-- AIM OF THE EXERCISE --
Within the records below is a range that opens at the line with "its line. -/" and closes at the line with "s n x.1 x.2)". Return that range word for word, both ends included, and only that range.

::: SOURCE DATA

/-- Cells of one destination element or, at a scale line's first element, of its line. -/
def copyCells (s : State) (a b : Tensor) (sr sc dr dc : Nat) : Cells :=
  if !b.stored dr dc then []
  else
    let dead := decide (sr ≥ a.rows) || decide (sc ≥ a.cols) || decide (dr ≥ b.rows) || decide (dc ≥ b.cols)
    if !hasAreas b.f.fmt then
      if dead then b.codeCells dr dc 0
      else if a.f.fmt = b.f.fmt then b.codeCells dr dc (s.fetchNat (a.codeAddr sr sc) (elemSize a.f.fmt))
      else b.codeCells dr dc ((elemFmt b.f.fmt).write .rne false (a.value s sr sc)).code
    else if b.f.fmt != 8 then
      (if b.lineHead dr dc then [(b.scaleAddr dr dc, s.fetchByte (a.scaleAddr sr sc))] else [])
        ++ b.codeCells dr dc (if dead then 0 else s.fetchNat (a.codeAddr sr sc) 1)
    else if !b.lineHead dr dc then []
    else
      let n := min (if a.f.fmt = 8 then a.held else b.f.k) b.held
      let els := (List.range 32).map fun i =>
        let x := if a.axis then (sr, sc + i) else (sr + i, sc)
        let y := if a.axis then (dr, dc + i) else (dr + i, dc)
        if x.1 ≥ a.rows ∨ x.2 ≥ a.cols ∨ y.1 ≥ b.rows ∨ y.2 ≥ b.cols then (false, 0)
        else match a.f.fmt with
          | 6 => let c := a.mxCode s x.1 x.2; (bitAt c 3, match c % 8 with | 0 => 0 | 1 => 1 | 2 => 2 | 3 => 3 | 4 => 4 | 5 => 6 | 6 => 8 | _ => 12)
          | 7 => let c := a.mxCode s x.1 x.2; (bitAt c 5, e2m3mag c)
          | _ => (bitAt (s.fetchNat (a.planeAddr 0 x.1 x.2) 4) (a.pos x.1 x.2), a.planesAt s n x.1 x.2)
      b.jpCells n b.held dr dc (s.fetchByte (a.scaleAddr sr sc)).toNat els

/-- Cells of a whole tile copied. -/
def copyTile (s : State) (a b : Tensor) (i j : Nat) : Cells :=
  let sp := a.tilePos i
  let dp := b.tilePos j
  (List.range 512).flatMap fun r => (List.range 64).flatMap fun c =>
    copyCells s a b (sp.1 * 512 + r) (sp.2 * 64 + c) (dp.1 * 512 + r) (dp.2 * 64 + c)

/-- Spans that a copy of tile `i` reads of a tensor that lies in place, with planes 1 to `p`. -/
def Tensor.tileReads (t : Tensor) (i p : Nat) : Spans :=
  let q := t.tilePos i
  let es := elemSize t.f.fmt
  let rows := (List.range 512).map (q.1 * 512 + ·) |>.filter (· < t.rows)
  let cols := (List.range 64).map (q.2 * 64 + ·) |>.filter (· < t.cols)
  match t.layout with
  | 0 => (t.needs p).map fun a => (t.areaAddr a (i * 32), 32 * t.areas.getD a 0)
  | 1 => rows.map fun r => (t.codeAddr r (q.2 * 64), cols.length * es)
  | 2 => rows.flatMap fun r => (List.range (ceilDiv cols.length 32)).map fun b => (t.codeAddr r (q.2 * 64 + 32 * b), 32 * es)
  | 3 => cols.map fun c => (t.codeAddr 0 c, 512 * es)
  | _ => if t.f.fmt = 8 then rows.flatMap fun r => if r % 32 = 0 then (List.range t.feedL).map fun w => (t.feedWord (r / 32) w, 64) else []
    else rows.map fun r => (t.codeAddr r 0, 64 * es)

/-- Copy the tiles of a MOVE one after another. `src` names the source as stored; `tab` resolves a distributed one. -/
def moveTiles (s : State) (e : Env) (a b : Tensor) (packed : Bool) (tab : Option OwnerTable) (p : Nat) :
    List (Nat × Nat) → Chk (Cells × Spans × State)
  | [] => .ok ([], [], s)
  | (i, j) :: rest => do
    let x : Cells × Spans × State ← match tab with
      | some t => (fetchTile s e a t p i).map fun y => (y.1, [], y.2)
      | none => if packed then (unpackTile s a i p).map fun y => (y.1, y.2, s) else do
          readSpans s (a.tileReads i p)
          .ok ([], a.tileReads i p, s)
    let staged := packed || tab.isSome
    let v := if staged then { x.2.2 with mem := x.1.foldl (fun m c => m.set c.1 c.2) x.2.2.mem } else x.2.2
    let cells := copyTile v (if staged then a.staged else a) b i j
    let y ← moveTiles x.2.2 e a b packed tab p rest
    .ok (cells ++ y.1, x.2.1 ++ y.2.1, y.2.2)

::::::
::: SOURCE DATA

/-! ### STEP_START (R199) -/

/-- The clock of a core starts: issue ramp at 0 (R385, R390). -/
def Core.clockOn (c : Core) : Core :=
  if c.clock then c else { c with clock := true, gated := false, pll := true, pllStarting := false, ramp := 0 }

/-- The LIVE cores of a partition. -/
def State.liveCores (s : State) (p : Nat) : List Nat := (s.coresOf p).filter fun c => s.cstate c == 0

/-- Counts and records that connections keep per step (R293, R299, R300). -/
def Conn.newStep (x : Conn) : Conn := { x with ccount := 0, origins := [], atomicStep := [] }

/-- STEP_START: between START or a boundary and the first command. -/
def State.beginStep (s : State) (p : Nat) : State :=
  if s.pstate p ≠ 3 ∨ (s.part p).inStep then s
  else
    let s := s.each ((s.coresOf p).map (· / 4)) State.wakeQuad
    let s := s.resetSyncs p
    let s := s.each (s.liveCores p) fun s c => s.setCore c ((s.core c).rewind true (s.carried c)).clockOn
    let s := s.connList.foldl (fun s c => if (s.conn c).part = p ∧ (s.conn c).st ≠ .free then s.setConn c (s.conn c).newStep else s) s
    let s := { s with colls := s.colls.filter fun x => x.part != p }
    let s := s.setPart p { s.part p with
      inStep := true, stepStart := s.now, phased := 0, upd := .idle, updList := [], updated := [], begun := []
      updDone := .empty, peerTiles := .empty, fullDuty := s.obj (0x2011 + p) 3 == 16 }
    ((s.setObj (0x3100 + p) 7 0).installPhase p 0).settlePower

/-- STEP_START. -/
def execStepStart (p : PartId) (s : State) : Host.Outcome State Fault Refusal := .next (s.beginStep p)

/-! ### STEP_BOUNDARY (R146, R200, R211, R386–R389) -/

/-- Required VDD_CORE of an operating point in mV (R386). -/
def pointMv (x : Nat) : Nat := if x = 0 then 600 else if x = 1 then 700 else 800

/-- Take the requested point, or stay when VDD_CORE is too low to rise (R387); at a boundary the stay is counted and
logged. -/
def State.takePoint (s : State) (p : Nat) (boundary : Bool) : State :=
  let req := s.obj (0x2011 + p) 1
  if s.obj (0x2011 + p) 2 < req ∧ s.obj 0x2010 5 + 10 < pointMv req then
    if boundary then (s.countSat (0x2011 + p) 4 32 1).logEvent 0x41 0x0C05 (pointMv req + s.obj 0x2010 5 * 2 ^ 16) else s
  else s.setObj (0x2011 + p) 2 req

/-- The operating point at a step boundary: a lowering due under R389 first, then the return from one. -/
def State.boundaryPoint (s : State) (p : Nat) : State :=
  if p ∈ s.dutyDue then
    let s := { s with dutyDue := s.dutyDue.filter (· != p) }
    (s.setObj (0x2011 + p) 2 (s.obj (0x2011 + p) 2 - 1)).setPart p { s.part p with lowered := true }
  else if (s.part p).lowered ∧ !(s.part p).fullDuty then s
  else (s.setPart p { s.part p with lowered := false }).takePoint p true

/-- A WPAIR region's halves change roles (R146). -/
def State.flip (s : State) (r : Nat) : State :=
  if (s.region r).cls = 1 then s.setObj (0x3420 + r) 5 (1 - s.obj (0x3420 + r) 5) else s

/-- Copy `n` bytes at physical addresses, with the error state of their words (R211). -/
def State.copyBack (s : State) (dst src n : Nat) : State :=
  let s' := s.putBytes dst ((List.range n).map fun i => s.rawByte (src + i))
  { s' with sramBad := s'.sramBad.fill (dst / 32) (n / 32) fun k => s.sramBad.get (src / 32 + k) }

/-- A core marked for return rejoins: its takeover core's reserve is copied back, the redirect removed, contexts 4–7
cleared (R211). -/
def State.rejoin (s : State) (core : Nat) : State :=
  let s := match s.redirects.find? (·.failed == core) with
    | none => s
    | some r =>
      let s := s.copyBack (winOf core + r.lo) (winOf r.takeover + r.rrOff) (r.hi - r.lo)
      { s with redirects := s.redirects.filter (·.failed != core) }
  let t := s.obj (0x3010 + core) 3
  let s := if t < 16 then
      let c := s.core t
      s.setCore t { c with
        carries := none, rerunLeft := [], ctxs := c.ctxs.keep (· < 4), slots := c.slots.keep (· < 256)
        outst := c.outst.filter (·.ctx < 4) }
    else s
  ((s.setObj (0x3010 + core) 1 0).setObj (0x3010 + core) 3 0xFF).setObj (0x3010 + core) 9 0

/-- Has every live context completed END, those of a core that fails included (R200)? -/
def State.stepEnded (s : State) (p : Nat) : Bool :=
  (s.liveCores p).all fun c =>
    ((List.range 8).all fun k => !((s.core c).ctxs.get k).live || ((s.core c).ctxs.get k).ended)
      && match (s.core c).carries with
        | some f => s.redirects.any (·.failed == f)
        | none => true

::::::
::: SOURCE DATA

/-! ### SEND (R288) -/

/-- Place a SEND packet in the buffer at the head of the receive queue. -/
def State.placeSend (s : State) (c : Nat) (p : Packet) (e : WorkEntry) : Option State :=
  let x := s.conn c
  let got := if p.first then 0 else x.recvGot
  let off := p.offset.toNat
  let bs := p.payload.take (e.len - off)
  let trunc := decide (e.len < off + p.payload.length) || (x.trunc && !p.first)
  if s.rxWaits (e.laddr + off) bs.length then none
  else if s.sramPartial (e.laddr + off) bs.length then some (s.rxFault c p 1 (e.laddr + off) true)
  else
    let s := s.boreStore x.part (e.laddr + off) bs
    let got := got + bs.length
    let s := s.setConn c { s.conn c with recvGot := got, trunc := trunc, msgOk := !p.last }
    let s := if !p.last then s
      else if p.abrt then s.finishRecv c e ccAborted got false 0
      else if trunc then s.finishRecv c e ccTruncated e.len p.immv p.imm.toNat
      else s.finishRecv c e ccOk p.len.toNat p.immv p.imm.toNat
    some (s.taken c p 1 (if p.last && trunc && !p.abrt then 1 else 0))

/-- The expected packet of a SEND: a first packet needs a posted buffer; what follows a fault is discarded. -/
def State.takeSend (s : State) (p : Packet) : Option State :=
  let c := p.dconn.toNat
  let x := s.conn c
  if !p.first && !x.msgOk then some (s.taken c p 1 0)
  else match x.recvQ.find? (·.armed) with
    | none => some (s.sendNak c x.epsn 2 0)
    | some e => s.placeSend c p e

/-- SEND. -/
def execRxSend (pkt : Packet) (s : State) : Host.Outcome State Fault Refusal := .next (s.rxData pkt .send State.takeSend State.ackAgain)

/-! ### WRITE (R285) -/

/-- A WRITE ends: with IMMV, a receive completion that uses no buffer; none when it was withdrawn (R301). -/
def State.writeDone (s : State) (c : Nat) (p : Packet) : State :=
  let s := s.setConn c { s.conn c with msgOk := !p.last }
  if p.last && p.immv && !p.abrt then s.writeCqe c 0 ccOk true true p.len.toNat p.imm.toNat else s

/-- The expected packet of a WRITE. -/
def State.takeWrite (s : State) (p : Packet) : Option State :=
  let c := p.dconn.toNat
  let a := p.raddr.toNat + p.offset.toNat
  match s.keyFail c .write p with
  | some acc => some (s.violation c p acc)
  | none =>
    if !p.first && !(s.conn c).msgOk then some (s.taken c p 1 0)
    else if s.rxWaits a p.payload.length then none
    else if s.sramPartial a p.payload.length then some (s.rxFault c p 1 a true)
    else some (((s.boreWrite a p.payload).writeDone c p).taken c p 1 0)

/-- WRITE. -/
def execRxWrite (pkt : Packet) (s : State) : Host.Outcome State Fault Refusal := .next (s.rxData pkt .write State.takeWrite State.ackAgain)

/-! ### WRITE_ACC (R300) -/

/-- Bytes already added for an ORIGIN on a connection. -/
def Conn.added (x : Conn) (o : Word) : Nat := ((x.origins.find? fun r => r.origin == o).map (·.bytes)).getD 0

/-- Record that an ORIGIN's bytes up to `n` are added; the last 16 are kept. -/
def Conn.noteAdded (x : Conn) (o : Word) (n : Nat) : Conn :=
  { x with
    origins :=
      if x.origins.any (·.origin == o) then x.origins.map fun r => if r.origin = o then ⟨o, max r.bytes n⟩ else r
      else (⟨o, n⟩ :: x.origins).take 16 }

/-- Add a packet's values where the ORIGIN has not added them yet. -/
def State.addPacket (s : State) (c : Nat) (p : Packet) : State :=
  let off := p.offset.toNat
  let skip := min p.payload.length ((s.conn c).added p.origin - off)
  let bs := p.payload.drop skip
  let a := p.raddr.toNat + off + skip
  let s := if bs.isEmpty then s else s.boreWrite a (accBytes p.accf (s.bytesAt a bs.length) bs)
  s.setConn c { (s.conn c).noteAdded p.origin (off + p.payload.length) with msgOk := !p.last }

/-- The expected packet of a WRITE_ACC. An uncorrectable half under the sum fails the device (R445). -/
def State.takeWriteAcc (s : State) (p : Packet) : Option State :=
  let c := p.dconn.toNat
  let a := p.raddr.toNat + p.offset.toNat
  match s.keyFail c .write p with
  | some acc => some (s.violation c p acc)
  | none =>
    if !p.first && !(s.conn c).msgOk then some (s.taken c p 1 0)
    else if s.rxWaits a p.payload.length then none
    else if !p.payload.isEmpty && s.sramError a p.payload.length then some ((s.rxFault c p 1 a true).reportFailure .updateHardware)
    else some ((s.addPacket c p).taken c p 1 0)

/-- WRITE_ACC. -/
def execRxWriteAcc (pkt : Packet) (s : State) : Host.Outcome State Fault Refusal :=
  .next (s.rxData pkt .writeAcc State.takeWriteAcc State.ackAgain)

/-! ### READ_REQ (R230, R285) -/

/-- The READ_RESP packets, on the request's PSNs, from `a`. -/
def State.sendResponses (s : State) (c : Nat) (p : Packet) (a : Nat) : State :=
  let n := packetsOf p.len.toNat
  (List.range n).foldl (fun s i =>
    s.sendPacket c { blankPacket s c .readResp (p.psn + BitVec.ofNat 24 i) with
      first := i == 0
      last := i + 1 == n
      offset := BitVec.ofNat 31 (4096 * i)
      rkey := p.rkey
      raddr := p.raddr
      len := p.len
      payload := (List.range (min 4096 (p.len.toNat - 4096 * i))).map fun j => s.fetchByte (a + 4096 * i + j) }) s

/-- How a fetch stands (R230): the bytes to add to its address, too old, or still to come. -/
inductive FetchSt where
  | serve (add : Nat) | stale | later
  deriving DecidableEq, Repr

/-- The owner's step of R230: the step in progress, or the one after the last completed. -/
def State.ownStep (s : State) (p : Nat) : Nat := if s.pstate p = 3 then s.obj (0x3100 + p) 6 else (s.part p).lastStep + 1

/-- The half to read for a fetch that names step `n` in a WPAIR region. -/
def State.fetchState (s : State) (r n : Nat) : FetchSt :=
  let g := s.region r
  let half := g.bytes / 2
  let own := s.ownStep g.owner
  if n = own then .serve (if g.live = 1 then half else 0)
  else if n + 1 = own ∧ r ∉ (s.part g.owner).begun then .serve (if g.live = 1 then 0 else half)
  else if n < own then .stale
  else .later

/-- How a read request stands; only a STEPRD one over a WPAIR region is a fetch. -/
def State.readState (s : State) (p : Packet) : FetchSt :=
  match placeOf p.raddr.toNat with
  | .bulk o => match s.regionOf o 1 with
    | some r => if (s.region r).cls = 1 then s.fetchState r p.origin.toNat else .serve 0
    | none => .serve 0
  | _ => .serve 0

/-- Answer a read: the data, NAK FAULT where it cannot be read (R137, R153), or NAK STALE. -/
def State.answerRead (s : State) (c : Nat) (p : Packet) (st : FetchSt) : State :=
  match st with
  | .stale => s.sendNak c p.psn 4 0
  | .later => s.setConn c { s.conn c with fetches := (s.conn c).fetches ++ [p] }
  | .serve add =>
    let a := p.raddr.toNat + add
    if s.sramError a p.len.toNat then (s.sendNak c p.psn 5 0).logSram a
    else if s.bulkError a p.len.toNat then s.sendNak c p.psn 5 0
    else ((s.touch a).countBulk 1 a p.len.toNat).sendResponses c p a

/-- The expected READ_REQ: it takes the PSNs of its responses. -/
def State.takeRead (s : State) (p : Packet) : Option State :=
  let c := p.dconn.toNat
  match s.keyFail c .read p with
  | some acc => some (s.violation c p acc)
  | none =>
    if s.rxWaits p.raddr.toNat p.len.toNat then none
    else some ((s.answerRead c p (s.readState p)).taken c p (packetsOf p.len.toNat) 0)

::::::

-- EXERCISE OUTPUT --
/-- Cells of one destination element or, at a scale line's first element, of its line. -/
def copyCells (s : State) (a b : Tensor) (sr sc dr dc : Nat) : Cells :=
  if !b.stored dr dc then []
  else
    let dead := decide (sr ≥ a.rows) || decide (sc ≥ a.cols) || decide (dr ≥ b.rows) || decide (dc ≥ b.cols)
    if !hasAreas b.f.fmt then
      if dead then b.codeCells dr dc 0
      else if a.f.fmt = b.f.fmt then b.codeCells dr dc (s.fetchNat (a.codeAddr sr sc) (elemSize a.f.fmt))
      else b.codeCells dr dc ((elemFmt b.f.fmt).write .rne false (a.value s sr sc)).code
    else if b.f.fmt != 8 then
      (if b.lineHead dr dc then [(b.scaleAddr dr dc, s.fetchByte (a.scaleAddr sr sc))] else [])
        ++ b.codeCells dr dc (if dead then 0 else s.fetchNat (a.codeAddr sr sc) 1)
    else if !b.lineHead dr dc then []
    else
      let n := min (if a.f.fmt = 8 then a.held else b.f.k) b.held
      let els := (List.range 32).map fun i =>
        let x := if a.axis then (sr, sc + i) else (sr + i, sc)
        let y := if a.axis then (dr, dc + i) else (dr + i, dc)
        if x.1 ≥ a.rows ∨ x.2 ≥ a.cols ∨ y.1 ≥ b.rows ∨ y.2 ≥ b.cols then (false, 0)
        else match a.f.fmt with
          | 6 => let c := a.mxCode s x.1 x.2; (bitAt c 3, match c % 8 with | 0 => 0 | 1 => 1 | 2 => 2 | 3 => 3 | 4 => 4 | 5 => 6 | 6 => 8 | _ => 12)
          | 7 => let c := a.mxCode s x.1 x.2; (bitAt c 5, e2m3mag c)
          | _ => (bitAt (s.fetchNat (a.planeAddr 0 x.1 x.2) 4) (a.pos x.1 x.2), a.planesAt s n x.1 x.2)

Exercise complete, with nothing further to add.